How to Buy Short Sales/Lender Owned Homes, PART 4
July 10, 2008
This is the 4th in a series about buying metro Phoenix area short sales and lender owned homes.
Photo credit to I Can Has Cheezburger
Many, many potential buyers in the Phoenix market lately want to look at “short sales”, “foreclosures” or “bank owned homes”. Often they’re not quite sure what these terms mean exactly, but they know the 10 o’clock news (or their brother’s cousin’s baker’s tailor) says short sales are a spanking good deal.
See here for the differences between REOs, bank owned, short sales, foreclosures and preforeclosures. Regardless of type, the secret to buying one of these homes is organization combined with an open mind and a lot of patience.

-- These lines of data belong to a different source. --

-- ==== Sys2Proof/WellFormed.lean ====
section
/-! DEFINITION. Commands whose operands have the shape their rule gives them: a descriptor read is 64 bytes, a doorbell
read 1,024, a Yehosen header 16, a mirror page 64 KiB, one reading per sensor group. The sender sends only these. -/

namespace Sys2Proof

/-- A host read that returned data returned `n` bytes. -/
def HostRead.wf (n : Nat) : HostRead → Bool
  | .data bs => bs.length == n
  | .failed _ => true

/-- A multiple of 64 between 64 and 4,096 (R245). -/
def wfBlocks (bs : List Byte) : Bool := bs.length % 64 == 0 && 64 ≤ bs.length && bs.length ≤ 4096

/-- A mailbox request carries no inline data; FW_OP carries at most 1,024 bytes (R378). -/
def FwReq.wf : FwReq → Bool
  | .mailbox _ => true
  | .mctp _ _ _ _ data => data.length ≤ 1024

/-- R358, R359: three dies, twenty stacks. -/
def SensorReading.wf (r : SensorReading) : Bool :=
  r.dieMax.length == 3 && r.dieAvg.length == 3 && r.dieIdx.length == 3 && r.hbm.length == 20

/-- R234: a port with more than 16 uncorrectable codewords is down; an Ethernet frame has at least 64 bytes. -/
def Arrival.wf (a : Arrival) : Bool := a.fec.uncorrectable ≤ 16 && 64 ≤ a.size

def Instr.wf : Instr → Bool
  | .linkDown _ fall => fall.cause != .fec || 16 < fall.fec.uncorrectable
  | .rootPllLock run => run.tableMw.length == 6
  | .sensorSample r => r.wf
  | .doorbellPollDone r => r.wf 1024
  | .commandFetch _ r => r.wf 64
  | .bar2Read _ n => 1 ≤ n && n ≤ 4096
  | .bar2Write _ bytes => 1 ≤ bytes.length && bytes.length ≤ 4096
  | .fwBegin r _ => r.wf
  | .fwWrite r _ => r.wf
  | .fwVerify r => r.wf
  | .fwActivate r _ => r.wf
  | .fwAbort r => r.wf
  | .fwCommit r => r.wf
  | .yehosenWrite _ hdr payload => hdr.length == 16 && wfBlocks payload
  | .yehosenReadReq _ hdr payload => hdr.length == 16 && payload.isEmpty
  | .yehosenReadResp _ hdr payload => hdr.length == 16 && wfBlocks payload
  | .yehosenAck _ hdr _ => hdr.length == 16
  | .yehosenNak _ hdr _ => hdr.length == 16
  | .yehosenSemAdd _ hdr payload => hdr.length == 16 && payload.length == 4
  | .nptData a h chunk ce _ => a.wf && chunk.length ≤ 2 ^ 20 && ce ≤ 256 && h.length.toNat ≤ 4096
  | .nptAck k => k.arrival.wf
  | .nptNack k words => k.arrival.wf && k.header.length.toNat == 2 * words.length
  | .hello k label => k.arrival.wf && label.length == 20
  | .helloAck k label => k.arrival.wf && label.length == 20
  | .verdict k payload => k.arrival.wf && payload.length == 16
  | .mirrorPage a _ _ _ _ bytes => a.wf && bytes.length == 0x10000
  | .mirrorScaleImage k _ image => k.arrival.wf && image.length == 0x300000
  | .mirrorAck k _ _ => k.arrival.wf
  | .committedCutFetch k _ => k.arrival.wf
  | .fieldTest _ run => run.failed.length ≤ 8
  | _ => true

end Sys2Proof
end

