theorem testEvent_noticed (s : State) (f : TestFail) : Noticed s (testEvent s f) ∧ (testEvent s f).Reports 1 0x11 f.test.val := by
  have raised : Noticed s (s.fault 0x11 0 f.test.val 2 0 (testUnit f) 0 0 noColumns) := .raise _ _ _ _ _ _ _
  have told : (s.fault 0x11 0 f.test.val 2 0 (testUnit f) 0 0 noColumns).Reports 1 0x11 f.test.val :=
    raise_reports _ _ _ _ _ _ _ rfl
  unfold testEvent
  dsimp only
  split
  · have scheduled := Noticed.scheduleColumn (s.fault 0x11 0 f.test.val 2 0 (testUnit f) 0 0 noColumns) f.unit.toNat
    exact ⟨raised.trans scheduled, scheduled.aside.steady.reports told⟩
  · exact ⟨raised, told⟩

/-- Every failure found is told, and the work stands. -/
theorem testEvents_noticed (fs : List TestFail) (s : State) :
    Noticed s (s.testEvents fs) ∧ ∀ f ∈ fs, (s.testEvents fs).Reports 1 0x11 f.test.val := by
  rw [testEvents_eq_foldl]
  induction fs generalizing s with
  | nil => exact ⟨.refl s, nofun⟩
  | cons f fs ih =>
    obtain ⟨here, told⟩ := testEvent_noticed s f
    obtain ⟨further, all⟩ := ih (testEvent s f)
    refine ⟨here.trans further, fun g hg => ?_⟩
    rcases List.mem_cons.mp hg with rfl | later
    exacts [further.aside.steady.reports told, all g later]

/-! ### The commands -/

section

variable {s : State} {ring : Fin 64} {c : FetchedCmd}

/-- A STEP_MARK has begun the boundary that its case asks for, or the replay. -/
def marked (s : State) (ring : Nat) (c : FetchedCmd) (replay : Bool) : State :=
  { s.markStarted ring c.id cmdStepMark with proof := { s.proof with
      boundary := some (boundaryNow (.mark ring c.id) (c.w 0x10) (bits (c.w 0x18) 31 0) replay s.clock.time) } }

/-- What a STEP_MARK without reserved bits, its epoch not in the past, comes to while no COLL runs. -/
theorem stepMark_cases (due : s.Due ring.val cmdStepMark c) (free : s.proof.boundary = none) (header : c.headerBad = false)
    (word : bits (c.w 0x18) 63 32 = 0) (rest : c.restBad 0x20 = false) (epoch : s.net.epoch ≤ bits (c.w 0x18) 31 0)
    (colls : s.net.colls = []) :
    stepMark ring s =
      if s.proof.steps = [] then some (marked s ring.val c false)
      else if c.w 0x10 = s.proof.stepNow + 1 then
        if s.stepFailed then some ((s.markStarted ring.val c.id cmdStepMark).complete ring.val c.id 0x61 false 0)
        else some (marked s ring.val c false)
      else if c.w 0x10 = (s.proof.stepProved + 1) % 2 ^ 64 ∧ c.w 0x10 ≤ s.proof.stepNow then some (marked s ring.val c true)
      else some ((s.markStarted ring.val c.id cmdStepMark).badCmd ring.val c) := by
  have past : ¬ bits (c.w 0x18) 31 0 < s.net.epoch := by omega
  simp [stepMark, free, startCmd_due due, header, word, rest, past, colls, State.endFailedColls, marked]

/-- R335: the partner is the one that is named, or none. -/
theorem setPartner_frame (s : State) (enable : Bool) (node : Nat) : ∃ whole, s.setPartner enable node = { s with proof := { s.proof with
    partner := if enable then some node else none, partnerWhole := whole } } := by
  cases enable with
  | false => exact ⟨false, rfl⟩
  | true =>
    by_cases same : s.proof.partner = some node
    · refine ⟨s.proof.partnerWhole, (if_pos same).trans ?_⟩
      rw [if_pos rfl, ← same]
    · exact ⟨false, if_neg same⟩

/-- R267: a definition is in force at once where its epoch is the present one, and pending where it is a later one. -/
def grouped (s : State) (g : Nat) (d : GroupDef) : State :=
  if d.epoch == s.net.epoch then { s with net := { s.net with active := s.net.active.set none g (some d) } }
  else { s with net := { s.net with pendingGroups := s.net.pendingGroups.set none g (some d) } }

theorem grouped_now {s : State} {d : GroupDef} (now : d.epoch = s.net.epoch) (g : Nat) :
    (grouped s g d).groupActive g = some d ∧ (grouped s g d).net.pendingGroups = s.net.pendingGroups := by
  rw [grouped, if_pos (beq_iff_eq.mpr now)]
  exact ⟨by simp [State.groupActive], rfl⟩

theorem grouped_later {s : State} {d : GroupDef} (later : s.net.epoch < d.epoch) (g : Nat) :
    (grouped s g d).net.active = s.net.active ∧ (grouped s g d).net.pendingGroups.get none g = some d := by
  rw [grouped, if_neg (by simpa using Nat.ne_of_gt later)]
  exact ⟨rfl, by simp⟩

theorem grouped_mem (s : State) (g : Nat) (d : GroupDef) : (grouped s g d).mem = s.mem := by unfold grouped; split <;> rfl
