-- ==== Sys2Proof/Machine/Instances.lean ====
section
/-! DEFINITION. Several instances side by side (R46, R298): each has its own registers, they share only the
configuration, and a step of one touches no other (assumption 14). -/

namespace Sys2Proof.Machine

/-- A number of instances, told apart only by their place in the list (R298: they have no identifiers). -/
abbrev Fleet := List State

/-- The instances share their configuration (R46). -/
def sharesConfig (c : Cfg) (ss : Fleet) : Prop := ∀ s ∈ ss, s.cfg = c

/-- Instance `k` takes one step (R46, R71). A place with no instance is no step of any instance. -/
def stepInstance (k : Nat) (ss : Fleet) : Host.Outcome Fleet Fault Refusal :=
  match ss[k]? with
  | none => .next ss
  | some s =>
    match step s with
    | .next t => .next (ss.set k t)
    | .fault r => .fault r
    | .refused r => .refused r

end Sys2Proof.Machine
end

ORGANIZATION - Getting the Deal Closed
Now you’ve got an accepted offer on the short sale or lender owned home of your dreams, what about closing the deal? Banks usually want you to close within 30 days of their acceptance. Sometimes they take their sweet time sending you the acceptance, thereby eating up some of your 30 days and some of your inspection period.
Get cracking! Are you working with a full time, professional Realtor who’s ‘got people’ and can get a home inspection, roof inspection, A/C inspection and mold inspection done inside of 4 business days if necessary? You’ve got no worries. Working with your sister in law’s cousin who does real estate on the side? Or working without a Realtor? You’ve got a challenge on your hands. Whatever you do, don’t miss the deadline for the end of the inspection period.
Most banks will do no repairs. Even if the pool is green and the front porch is falling off, you’re buying it as is. Over Fourth of July weekend I spoke with a loan processor who told me she had personally done a loan for a Buyer purchasing a short sale from HSBC bank. They’d done a bunch of repairs before the closing, and even did some repairs the Buyer didn’t specifically request. This is exceptionally rare. Inspect it till you drop and expect it to be as-is on closing day.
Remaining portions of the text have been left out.